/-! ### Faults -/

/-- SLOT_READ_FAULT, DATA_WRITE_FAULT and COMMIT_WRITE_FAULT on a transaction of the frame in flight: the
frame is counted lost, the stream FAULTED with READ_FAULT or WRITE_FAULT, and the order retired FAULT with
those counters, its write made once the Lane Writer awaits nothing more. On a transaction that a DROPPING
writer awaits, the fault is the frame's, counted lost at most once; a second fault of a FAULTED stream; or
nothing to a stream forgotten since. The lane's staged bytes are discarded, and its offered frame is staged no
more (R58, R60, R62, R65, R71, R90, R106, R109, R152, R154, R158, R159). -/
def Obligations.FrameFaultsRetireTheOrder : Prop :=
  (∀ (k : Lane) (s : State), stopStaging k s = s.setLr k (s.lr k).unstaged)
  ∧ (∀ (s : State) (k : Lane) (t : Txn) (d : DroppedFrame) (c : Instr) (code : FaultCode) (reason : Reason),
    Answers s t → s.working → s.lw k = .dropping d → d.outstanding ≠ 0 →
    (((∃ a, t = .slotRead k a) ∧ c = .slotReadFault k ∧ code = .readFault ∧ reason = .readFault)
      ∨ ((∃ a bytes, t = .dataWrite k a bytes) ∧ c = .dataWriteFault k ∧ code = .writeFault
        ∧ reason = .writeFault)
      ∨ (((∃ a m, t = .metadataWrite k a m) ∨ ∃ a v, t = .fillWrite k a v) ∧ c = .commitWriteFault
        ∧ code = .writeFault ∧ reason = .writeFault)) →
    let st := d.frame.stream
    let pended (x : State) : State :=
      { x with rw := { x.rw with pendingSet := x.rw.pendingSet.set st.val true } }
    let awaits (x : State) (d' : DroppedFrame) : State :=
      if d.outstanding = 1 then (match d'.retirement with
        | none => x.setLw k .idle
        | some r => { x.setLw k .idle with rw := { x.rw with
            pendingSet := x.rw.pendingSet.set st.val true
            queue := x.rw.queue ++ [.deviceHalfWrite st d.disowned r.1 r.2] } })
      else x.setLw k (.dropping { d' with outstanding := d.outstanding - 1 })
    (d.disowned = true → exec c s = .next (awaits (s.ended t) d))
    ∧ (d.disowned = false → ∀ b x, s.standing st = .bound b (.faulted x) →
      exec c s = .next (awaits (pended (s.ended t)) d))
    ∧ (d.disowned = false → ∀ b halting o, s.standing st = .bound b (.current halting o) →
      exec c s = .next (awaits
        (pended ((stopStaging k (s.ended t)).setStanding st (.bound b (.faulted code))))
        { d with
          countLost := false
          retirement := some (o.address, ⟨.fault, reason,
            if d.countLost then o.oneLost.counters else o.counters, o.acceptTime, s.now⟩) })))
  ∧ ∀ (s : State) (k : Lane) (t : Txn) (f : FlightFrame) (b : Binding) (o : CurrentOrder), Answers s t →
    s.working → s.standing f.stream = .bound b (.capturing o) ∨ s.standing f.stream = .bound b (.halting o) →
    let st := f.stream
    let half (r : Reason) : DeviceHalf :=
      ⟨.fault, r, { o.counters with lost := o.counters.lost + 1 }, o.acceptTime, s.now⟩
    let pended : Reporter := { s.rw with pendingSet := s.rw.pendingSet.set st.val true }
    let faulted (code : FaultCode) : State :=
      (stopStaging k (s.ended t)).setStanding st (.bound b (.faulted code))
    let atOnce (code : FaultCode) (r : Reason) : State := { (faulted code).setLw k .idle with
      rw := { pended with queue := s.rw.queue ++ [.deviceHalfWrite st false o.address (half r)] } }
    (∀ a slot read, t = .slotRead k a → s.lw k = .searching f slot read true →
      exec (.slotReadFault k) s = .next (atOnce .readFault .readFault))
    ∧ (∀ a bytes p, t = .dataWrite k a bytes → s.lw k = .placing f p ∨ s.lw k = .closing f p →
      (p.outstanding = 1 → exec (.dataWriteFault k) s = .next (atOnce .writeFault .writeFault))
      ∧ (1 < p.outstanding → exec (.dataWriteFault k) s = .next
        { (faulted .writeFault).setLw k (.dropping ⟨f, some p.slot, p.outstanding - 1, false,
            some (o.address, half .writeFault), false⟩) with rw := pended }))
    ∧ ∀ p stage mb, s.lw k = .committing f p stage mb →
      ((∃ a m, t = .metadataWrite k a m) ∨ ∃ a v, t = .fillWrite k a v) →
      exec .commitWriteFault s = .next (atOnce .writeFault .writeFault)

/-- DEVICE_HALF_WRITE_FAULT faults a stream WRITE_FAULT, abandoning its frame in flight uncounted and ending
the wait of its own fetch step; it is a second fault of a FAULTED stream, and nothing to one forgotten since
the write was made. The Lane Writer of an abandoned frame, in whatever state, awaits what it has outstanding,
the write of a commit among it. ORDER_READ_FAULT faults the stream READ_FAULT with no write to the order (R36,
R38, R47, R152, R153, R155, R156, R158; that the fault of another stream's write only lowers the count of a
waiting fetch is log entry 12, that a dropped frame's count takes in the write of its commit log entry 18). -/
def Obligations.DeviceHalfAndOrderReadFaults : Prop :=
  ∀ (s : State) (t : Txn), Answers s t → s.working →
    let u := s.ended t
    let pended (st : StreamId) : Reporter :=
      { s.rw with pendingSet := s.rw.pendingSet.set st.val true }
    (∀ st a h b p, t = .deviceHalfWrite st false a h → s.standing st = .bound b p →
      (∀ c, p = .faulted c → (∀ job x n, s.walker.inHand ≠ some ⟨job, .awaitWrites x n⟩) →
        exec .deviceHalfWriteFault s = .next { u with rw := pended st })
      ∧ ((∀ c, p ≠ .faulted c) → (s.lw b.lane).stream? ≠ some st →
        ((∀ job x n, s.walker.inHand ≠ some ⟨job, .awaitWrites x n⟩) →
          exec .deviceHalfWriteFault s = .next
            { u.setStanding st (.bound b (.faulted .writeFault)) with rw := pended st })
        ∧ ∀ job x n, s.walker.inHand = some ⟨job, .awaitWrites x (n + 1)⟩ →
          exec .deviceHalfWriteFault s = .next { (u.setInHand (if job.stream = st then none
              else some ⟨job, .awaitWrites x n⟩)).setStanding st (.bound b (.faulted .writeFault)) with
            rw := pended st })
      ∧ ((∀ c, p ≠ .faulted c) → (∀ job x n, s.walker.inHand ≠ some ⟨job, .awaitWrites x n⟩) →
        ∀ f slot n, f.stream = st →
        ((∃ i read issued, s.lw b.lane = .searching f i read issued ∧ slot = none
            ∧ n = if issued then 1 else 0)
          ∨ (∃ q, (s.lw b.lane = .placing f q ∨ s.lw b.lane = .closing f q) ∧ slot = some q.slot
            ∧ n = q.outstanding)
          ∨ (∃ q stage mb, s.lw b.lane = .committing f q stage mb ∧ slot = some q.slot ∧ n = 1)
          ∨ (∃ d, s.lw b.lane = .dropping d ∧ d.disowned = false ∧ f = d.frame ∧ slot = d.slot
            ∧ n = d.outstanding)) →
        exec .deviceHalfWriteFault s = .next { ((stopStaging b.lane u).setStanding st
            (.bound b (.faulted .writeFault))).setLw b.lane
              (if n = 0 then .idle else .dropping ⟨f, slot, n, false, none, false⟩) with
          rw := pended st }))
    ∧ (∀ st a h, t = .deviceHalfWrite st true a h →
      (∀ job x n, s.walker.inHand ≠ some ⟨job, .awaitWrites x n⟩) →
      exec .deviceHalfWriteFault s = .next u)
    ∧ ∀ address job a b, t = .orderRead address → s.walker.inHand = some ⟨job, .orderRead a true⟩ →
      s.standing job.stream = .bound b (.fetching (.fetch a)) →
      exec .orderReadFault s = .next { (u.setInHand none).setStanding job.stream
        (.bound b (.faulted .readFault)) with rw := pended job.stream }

## WORK REQUIRED
Produce only the lines from the line containing "uncounted and ending" through the line containing "def Obligations.DeviceHalfAndOrderReadFaults : Prop", inclusive of both, exactly as they stand in the entries above.

## WORKED SOLUTION
/-- DEVICE_HALF_WRITE_FAULT faults a stream WRITE_FAULT, abandoning its frame in flight uncounted and ending
the wait of its own fetch step; it is a second fault of a FAULTED stream, and nothing to one forgotten since
the write was made. The Lane Writer of an abandoned frame, in whatever state, awaits what it has outstanding,
the write of a commit among it. ORDER_READ_FAULT faults the stream READ_FAULT with no write to the order (R36,
R38, R47, R152, R153, R155, R156, R158; that the fault of another stream's write only lowers the count of a
waiting fetch is log entry 12, that a dropped frame's count takes in the write of its commit log entry 18). -/
def Obligations.DeviceHalfAndOrderReadFaults : Prop :=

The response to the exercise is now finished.